_Your instructions_
Please give back only the lines below from the one containing "r).apply s).cfg = s.cfg := rfl" to the one containing "g).apply s).cfg = s.cfg := rfl", each repeated word for word, both ends included.

_Records for the task_
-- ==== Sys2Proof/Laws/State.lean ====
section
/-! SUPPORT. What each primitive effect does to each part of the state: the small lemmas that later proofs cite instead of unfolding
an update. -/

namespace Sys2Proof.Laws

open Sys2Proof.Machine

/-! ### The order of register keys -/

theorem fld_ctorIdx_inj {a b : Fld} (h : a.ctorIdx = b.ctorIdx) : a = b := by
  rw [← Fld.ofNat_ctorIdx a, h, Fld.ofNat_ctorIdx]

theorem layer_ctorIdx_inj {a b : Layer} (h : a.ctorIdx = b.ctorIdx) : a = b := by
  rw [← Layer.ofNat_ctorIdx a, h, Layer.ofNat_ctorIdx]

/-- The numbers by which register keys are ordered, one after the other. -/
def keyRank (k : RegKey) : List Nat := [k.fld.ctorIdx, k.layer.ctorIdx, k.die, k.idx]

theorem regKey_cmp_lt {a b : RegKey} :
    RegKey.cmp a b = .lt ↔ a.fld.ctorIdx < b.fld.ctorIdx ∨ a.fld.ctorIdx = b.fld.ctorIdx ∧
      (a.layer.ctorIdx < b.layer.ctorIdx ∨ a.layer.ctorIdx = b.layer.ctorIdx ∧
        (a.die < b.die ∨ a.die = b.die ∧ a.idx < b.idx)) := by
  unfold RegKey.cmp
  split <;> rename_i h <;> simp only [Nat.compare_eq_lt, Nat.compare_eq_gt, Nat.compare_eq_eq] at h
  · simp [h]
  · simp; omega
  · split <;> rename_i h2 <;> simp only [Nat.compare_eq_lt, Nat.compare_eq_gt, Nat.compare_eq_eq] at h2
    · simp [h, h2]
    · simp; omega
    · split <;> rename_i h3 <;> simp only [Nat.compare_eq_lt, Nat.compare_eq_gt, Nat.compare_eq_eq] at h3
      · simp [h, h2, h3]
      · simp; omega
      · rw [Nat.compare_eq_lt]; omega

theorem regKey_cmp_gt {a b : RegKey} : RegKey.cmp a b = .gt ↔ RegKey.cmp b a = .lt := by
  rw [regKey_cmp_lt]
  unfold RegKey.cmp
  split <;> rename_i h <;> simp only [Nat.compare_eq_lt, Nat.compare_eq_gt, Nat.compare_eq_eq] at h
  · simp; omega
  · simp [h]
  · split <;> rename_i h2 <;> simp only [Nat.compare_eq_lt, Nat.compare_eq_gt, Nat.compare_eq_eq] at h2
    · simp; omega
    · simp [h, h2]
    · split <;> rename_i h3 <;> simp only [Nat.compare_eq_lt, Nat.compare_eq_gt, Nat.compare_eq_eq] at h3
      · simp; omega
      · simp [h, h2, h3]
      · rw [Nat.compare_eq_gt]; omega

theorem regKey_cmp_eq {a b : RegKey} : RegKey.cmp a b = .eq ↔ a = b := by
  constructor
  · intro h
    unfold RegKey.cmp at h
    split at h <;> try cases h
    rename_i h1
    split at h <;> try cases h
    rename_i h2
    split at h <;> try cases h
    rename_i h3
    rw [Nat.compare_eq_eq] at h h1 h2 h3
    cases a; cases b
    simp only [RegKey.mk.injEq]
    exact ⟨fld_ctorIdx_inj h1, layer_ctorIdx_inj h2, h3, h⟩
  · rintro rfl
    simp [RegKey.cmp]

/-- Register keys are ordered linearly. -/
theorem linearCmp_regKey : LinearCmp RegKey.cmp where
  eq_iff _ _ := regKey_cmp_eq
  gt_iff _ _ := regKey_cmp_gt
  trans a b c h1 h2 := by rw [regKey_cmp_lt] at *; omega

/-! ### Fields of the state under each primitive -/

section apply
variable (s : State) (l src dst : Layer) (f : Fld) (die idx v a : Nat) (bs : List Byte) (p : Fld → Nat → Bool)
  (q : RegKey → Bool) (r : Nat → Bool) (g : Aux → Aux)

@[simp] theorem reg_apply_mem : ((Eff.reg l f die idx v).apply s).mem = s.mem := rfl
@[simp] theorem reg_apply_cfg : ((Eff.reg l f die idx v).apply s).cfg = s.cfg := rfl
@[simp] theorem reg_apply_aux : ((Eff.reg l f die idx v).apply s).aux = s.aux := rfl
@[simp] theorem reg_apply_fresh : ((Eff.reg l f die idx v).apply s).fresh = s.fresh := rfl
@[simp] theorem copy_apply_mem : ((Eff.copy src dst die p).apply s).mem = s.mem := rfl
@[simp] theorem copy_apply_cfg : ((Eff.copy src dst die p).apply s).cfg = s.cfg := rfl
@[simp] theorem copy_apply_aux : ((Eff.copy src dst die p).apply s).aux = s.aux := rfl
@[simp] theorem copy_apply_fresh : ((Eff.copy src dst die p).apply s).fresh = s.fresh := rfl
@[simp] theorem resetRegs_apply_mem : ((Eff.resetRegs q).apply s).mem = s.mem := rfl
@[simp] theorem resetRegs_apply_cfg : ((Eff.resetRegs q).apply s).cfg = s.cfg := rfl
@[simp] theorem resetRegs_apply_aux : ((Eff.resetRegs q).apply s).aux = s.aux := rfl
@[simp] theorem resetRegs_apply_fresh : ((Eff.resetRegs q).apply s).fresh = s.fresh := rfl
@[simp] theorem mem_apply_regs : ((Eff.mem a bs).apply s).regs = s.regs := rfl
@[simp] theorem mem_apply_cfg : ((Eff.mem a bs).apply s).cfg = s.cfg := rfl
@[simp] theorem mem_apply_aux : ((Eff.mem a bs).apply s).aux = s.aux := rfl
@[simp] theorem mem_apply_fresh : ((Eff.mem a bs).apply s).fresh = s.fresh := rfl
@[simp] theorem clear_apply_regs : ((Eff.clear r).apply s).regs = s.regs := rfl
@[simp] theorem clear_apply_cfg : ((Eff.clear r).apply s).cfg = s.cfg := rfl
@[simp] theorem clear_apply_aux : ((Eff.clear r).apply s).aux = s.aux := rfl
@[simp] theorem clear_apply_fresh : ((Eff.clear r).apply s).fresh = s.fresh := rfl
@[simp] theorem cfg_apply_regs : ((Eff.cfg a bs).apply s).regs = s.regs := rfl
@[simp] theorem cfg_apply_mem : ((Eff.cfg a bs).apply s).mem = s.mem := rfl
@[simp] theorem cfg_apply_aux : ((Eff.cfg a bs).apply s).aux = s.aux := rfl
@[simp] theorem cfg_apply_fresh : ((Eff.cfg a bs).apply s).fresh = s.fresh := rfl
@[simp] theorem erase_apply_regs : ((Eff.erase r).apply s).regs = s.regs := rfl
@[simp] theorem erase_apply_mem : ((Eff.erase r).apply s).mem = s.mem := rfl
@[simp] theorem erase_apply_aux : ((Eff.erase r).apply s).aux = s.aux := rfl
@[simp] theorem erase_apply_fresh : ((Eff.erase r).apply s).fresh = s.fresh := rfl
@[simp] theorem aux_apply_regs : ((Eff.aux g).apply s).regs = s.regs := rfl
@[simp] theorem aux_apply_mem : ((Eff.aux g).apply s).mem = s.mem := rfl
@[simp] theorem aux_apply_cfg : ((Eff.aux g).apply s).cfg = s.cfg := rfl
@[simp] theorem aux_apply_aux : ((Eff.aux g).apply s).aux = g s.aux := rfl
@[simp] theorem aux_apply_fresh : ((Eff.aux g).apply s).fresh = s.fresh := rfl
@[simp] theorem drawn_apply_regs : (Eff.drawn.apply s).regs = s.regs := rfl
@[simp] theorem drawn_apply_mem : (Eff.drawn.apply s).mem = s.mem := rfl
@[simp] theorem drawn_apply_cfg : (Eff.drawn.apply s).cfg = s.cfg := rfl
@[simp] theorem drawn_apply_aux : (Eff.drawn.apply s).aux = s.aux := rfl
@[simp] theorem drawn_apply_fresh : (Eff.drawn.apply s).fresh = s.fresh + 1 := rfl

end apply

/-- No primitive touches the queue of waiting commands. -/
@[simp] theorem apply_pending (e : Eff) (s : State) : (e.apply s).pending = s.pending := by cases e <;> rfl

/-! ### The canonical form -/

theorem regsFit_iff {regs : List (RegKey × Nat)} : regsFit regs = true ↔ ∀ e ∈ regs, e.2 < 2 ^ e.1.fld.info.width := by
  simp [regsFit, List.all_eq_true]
...
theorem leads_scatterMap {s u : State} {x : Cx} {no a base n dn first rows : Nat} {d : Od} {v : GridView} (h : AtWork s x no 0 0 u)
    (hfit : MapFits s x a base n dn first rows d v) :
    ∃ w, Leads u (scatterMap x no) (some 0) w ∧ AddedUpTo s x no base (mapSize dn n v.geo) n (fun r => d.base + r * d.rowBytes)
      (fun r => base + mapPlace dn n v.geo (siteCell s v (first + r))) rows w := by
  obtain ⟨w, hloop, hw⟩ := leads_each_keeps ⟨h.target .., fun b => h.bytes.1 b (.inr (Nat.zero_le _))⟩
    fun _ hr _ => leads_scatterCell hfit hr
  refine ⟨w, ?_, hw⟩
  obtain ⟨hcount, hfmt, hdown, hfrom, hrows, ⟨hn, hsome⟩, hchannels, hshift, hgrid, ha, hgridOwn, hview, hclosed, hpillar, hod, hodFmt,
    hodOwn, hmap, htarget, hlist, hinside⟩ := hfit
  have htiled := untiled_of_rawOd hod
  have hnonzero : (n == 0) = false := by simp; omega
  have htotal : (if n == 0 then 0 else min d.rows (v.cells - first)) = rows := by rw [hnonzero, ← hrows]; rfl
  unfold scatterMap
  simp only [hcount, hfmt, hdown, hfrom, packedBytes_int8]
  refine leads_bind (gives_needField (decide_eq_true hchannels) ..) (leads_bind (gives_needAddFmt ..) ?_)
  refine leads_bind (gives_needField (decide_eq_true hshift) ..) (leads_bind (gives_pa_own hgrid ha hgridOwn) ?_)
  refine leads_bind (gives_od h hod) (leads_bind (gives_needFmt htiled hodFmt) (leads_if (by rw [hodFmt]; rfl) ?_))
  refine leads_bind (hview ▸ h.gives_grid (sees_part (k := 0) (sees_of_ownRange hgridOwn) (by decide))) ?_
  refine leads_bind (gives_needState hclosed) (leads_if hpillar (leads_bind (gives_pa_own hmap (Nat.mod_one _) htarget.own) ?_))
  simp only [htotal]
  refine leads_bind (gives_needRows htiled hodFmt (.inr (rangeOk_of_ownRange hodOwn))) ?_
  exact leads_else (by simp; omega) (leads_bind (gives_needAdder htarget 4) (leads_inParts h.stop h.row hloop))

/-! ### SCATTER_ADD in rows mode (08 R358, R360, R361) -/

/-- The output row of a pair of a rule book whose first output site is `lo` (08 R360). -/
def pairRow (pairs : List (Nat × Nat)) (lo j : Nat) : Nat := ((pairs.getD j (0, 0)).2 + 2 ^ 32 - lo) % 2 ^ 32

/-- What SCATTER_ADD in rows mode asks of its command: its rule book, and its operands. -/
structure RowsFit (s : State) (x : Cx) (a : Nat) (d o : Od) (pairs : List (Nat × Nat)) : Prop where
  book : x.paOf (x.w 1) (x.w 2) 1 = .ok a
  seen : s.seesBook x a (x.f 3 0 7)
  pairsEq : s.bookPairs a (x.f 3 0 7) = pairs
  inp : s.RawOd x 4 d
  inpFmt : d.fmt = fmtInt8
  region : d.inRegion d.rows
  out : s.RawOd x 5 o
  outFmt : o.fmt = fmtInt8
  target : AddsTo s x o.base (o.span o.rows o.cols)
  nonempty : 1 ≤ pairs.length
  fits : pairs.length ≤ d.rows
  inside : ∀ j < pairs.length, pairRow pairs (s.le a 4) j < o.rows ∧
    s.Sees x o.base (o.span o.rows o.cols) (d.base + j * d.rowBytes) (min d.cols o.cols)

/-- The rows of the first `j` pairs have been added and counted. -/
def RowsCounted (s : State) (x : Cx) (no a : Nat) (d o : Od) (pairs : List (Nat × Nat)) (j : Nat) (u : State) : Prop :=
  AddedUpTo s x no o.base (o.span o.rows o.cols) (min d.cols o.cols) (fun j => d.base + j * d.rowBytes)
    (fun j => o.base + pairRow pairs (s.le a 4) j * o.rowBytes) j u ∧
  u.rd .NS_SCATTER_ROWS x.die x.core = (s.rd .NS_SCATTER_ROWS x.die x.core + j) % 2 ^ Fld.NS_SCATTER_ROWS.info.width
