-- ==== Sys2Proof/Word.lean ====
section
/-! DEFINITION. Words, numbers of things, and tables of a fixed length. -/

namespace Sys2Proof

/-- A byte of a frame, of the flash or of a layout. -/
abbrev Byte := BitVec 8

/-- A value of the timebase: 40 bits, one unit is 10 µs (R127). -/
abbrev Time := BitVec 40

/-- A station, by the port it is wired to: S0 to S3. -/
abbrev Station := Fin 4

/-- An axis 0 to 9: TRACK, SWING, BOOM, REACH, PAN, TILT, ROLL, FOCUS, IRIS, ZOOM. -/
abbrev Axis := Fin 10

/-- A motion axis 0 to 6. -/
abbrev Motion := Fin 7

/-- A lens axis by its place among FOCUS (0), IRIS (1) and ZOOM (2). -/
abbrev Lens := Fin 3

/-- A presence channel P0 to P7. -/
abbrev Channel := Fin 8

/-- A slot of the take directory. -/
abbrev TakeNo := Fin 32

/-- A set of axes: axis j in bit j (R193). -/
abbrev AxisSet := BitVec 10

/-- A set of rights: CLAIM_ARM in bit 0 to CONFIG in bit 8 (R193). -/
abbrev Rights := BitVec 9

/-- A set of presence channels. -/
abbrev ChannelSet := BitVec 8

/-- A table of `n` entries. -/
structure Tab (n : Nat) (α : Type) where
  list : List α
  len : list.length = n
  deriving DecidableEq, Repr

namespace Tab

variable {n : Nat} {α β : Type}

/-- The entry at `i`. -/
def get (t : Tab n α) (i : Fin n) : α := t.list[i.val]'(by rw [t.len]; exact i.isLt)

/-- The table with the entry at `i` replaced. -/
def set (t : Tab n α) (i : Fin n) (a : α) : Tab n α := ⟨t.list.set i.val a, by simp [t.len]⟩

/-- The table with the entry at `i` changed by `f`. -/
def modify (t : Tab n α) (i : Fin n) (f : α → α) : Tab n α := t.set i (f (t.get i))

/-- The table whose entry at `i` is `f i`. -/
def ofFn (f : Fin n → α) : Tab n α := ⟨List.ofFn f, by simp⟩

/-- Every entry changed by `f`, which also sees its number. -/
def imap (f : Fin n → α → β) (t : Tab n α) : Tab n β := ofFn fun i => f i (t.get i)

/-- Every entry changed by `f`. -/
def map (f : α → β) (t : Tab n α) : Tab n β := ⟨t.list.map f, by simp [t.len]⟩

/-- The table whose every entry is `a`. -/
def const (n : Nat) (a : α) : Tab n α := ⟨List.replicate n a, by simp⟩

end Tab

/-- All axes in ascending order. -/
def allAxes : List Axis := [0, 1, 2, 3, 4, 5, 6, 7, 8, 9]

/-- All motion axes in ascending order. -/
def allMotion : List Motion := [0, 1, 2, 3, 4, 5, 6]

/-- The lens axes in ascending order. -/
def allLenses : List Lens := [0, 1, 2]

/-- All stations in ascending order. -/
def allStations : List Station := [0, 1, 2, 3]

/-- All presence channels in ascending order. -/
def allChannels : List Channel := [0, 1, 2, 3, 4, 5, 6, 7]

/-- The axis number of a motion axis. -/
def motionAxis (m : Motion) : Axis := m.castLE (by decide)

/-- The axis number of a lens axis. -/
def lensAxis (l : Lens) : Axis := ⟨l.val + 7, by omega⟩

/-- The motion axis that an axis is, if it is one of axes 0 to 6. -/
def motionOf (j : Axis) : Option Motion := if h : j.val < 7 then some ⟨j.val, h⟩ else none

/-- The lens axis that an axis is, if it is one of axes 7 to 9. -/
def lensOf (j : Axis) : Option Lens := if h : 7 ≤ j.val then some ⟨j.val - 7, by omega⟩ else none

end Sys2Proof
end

_Answer below_
@[simp] theorem clear_apply_cfg : ((Eff.clear r).apply s).cfg = s.cfg := rfl
@[simp] theorem clear_apply_aux : ((Eff.clear r).apply s).aux = s.aux := rfl
@[simp] theorem clear_apply_fresh : ((Eff.clear r).apply s).fresh = s.fresh := rfl
@[simp] theorem cfg_apply_regs : ((Eff.cfg a bs).apply s).regs = s.regs := rfl
@[simp] theorem cfg_apply_mem : ((Eff.cfg a bs).apply s).mem = s.mem := rfl
@[simp] theorem cfg_apply_aux : ((Eff.cfg a bs).apply s).aux = s.aux := rfl
@[simp] theorem cfg_apply_fresh : ((Eff.cfg a bs).apply s).fresh = s.fresh := rfl
@[simp] theorem erase_apply_regs : ((Eff.erase r).apply s).regs = s.regs := rfl
@[simp] theorem erase_apply_mem : ((Eff.erase r).apply s).mem = s.mem := rfl
@[simp] theorem erase_apply_aux : ((Eff.erase r).apply s).aux = s.aux := rfl
@[simp] theorem erase_apply_fresh : ((Eff.erase r).apply s).fresh = s.fresh := rfl
@[simp] theorem aux_apply_regs : ((Eff.aux g).apply s).regs = s.regs := rfl
@[simp] theorem aux_apply_mem : ((Eff.aux g).apply s).mem = s.mem := rfl
@[simp] theorem aux_apply_cfg : ((Eff.aux g).apply s).cfg = s.cfg := rfl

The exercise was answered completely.